# Your objective
Among the entries that follow, the required portion opens with the line containing "every other bit" and closes with the line containing "have hbyte : ∀". Give that portion again exactly, and nothing else.
________________
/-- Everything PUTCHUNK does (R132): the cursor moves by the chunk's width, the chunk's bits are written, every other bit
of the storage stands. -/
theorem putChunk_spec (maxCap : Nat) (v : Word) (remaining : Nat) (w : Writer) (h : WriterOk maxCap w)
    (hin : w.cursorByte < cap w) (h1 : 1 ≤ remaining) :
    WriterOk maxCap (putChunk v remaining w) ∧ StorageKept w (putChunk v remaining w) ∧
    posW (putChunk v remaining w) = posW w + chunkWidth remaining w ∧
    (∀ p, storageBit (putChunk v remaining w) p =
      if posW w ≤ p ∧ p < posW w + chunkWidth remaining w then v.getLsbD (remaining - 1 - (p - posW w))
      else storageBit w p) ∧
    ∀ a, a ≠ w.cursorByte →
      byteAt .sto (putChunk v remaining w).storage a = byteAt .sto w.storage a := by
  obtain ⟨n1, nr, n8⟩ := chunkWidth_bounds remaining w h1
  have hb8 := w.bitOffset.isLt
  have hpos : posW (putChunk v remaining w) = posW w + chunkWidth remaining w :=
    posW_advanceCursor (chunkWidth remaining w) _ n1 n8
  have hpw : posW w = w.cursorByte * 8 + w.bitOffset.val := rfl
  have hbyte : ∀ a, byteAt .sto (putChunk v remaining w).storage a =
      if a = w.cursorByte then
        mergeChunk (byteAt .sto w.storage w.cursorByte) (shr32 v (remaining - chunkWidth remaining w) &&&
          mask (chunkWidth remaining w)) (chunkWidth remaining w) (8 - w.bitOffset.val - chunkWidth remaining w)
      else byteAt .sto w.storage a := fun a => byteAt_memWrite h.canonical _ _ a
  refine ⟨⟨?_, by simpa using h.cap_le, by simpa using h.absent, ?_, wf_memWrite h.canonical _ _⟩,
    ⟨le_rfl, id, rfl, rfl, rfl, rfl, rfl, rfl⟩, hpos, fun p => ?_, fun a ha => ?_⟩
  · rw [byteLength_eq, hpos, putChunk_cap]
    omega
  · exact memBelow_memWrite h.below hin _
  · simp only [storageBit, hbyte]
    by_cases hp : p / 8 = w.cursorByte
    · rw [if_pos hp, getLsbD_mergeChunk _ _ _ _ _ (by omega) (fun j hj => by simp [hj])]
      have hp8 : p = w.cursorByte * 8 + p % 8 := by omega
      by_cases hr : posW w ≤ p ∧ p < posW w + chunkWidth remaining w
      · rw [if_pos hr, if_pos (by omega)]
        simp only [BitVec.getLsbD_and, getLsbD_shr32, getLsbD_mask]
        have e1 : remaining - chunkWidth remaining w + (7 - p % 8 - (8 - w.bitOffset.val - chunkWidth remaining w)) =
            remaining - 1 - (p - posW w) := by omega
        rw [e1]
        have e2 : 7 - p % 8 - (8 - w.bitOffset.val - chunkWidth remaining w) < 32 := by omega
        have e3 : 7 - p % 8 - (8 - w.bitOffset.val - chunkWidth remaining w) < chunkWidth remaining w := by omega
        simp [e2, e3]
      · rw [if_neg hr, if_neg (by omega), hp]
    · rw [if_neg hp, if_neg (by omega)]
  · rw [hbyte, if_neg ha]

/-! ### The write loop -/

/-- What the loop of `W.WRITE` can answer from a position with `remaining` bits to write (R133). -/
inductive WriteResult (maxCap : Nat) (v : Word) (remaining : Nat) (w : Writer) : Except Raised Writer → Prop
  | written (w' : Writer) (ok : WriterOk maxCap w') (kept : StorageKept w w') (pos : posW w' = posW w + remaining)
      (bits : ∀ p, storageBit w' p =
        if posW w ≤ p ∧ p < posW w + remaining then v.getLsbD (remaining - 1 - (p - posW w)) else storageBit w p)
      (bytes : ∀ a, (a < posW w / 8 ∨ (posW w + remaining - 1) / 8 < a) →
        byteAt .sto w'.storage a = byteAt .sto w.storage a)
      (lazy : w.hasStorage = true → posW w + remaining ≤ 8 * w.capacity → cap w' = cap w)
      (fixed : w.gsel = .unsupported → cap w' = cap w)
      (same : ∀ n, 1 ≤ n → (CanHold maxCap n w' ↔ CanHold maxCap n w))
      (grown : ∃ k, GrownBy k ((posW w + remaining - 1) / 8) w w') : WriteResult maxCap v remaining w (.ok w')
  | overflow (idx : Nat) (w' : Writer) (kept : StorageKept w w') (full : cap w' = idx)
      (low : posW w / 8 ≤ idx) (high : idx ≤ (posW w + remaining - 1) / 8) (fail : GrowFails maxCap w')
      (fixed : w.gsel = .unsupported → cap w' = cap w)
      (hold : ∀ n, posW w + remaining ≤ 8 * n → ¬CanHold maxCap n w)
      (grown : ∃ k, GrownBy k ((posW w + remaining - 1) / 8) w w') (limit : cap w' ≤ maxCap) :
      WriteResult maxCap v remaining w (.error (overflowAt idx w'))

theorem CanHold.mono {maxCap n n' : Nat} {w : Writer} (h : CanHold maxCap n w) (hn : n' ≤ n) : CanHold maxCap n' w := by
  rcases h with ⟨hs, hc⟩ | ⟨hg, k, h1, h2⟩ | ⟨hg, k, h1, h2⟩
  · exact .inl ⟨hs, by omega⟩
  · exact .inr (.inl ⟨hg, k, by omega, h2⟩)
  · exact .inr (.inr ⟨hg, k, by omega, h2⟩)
________________
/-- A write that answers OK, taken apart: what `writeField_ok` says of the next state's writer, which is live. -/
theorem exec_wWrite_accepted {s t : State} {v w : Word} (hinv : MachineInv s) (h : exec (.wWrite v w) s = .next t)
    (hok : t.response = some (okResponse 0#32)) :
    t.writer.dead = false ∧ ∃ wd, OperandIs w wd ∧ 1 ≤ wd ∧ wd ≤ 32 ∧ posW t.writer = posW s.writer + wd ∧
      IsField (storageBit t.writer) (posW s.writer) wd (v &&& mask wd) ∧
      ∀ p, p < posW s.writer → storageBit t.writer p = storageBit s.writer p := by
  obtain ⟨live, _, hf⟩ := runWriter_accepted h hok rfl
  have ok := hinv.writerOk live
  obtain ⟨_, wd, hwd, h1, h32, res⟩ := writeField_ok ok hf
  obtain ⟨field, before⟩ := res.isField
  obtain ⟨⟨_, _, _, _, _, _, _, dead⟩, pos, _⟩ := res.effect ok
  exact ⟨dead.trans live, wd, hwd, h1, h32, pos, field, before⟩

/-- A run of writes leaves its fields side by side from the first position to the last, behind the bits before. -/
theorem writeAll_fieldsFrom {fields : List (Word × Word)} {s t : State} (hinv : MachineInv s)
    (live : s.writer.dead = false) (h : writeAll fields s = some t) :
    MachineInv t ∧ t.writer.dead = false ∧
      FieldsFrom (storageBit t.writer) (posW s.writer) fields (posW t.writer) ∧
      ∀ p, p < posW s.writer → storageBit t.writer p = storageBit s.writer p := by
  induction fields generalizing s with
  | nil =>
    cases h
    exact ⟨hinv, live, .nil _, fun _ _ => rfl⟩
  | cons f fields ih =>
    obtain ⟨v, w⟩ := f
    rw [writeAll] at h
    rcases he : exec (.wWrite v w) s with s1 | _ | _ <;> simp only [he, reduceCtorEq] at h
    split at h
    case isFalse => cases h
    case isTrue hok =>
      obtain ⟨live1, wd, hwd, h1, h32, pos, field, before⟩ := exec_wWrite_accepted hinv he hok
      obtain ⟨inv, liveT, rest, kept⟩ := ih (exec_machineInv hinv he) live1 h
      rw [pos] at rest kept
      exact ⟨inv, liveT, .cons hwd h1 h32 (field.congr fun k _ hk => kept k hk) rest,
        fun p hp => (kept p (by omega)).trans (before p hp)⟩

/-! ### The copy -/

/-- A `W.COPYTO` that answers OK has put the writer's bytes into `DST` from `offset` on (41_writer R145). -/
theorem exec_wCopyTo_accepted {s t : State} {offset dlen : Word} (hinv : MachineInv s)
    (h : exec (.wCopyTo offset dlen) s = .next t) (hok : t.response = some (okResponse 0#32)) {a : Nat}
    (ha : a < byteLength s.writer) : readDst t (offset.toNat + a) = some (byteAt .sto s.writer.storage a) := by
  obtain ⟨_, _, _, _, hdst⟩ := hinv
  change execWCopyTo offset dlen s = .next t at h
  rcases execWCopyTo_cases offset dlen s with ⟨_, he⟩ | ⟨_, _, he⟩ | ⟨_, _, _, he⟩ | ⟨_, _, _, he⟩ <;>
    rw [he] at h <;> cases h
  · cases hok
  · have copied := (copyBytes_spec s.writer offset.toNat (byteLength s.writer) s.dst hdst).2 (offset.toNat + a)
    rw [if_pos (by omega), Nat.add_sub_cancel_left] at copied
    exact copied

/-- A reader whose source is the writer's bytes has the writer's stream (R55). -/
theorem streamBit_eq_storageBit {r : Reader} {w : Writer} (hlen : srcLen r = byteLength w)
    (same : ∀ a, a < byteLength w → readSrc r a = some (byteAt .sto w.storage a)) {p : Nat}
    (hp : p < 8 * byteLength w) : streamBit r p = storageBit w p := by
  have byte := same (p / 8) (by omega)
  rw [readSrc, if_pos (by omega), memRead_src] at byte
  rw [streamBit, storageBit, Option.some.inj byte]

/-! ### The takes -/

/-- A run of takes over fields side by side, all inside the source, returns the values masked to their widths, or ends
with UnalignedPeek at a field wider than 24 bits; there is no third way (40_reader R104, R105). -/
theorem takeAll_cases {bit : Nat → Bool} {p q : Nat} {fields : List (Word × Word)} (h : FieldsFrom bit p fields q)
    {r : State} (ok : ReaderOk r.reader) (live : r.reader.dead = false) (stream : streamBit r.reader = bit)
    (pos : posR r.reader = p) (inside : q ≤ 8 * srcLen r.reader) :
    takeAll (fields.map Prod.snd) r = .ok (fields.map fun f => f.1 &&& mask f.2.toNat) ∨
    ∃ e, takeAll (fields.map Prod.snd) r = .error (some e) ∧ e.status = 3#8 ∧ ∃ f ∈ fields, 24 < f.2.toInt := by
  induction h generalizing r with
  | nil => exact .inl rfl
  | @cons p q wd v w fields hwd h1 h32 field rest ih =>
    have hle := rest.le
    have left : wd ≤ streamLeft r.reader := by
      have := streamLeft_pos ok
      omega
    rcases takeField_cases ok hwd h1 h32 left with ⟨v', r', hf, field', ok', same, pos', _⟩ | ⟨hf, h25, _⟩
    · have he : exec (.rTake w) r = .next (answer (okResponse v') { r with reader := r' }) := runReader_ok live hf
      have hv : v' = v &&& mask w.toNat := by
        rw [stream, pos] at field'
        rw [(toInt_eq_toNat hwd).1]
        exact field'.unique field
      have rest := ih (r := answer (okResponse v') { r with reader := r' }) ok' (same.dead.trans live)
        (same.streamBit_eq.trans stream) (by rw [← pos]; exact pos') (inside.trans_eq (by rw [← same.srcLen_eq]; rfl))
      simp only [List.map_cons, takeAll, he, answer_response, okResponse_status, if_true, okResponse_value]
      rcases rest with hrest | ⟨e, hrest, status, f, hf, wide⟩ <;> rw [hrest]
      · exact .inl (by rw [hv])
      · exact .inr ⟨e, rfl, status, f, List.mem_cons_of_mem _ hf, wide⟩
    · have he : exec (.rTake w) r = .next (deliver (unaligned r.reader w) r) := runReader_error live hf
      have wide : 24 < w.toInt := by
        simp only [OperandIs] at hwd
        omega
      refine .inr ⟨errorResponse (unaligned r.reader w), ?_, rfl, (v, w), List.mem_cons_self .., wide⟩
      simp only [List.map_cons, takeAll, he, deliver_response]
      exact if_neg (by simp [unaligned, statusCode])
________________
# Result of the exercise
/-- Everything PUTCHUNK does (R132): the cursor moves by the chunk's width, the chunk's bits are written, every other bit
of the storage stands. -/
theorem putChunk_spec (maxCap : Nat) (v : Word) (remaining : Nat) (w : Writer) (h : WriterOk maxCap w)
    (hin : w.cursorByte < cap w) (h1 : 1 ≤ remaining) :
    WriterOk maxCap (putChunk v remaining w) ∧ StorageKept w (putChunk v remaining w) ∧
    posW (putChunk v remaining w) = posW w + chunkWidth remaining w ∧
    (∀ p, storageBit (putChunk v remaining w) p =
      if posW w ≤ p ∧ p < posW w + chunkWidth remaining w then v.getLsbD (remaining - 1 - (p - posW w))
      else storageBit w p) ∧
    ∀ a, a ≠ w.cursorByte →
      byteAt .sto (putChunk v remaining w).storage a = byteAt .sto w.storage a := by
  obtain ⟨n1, nr, n8⟩ := chunkWidth_bounds remaining w h1
  have hb8 := w.bitOffset.isLt
  have hpos : posW (putChunk v remaining w) = posW w + chunkWidth remaining w :=
    posW_advanceCursor (chunkWidth remaining w) _ n1 n8
  have hpw : posW w = w.cursorByte * 8 + w.bitOffset.val := rfl
  have hbyte : ∀ a, byteAt .sto (putChunk v remaining w).storage a =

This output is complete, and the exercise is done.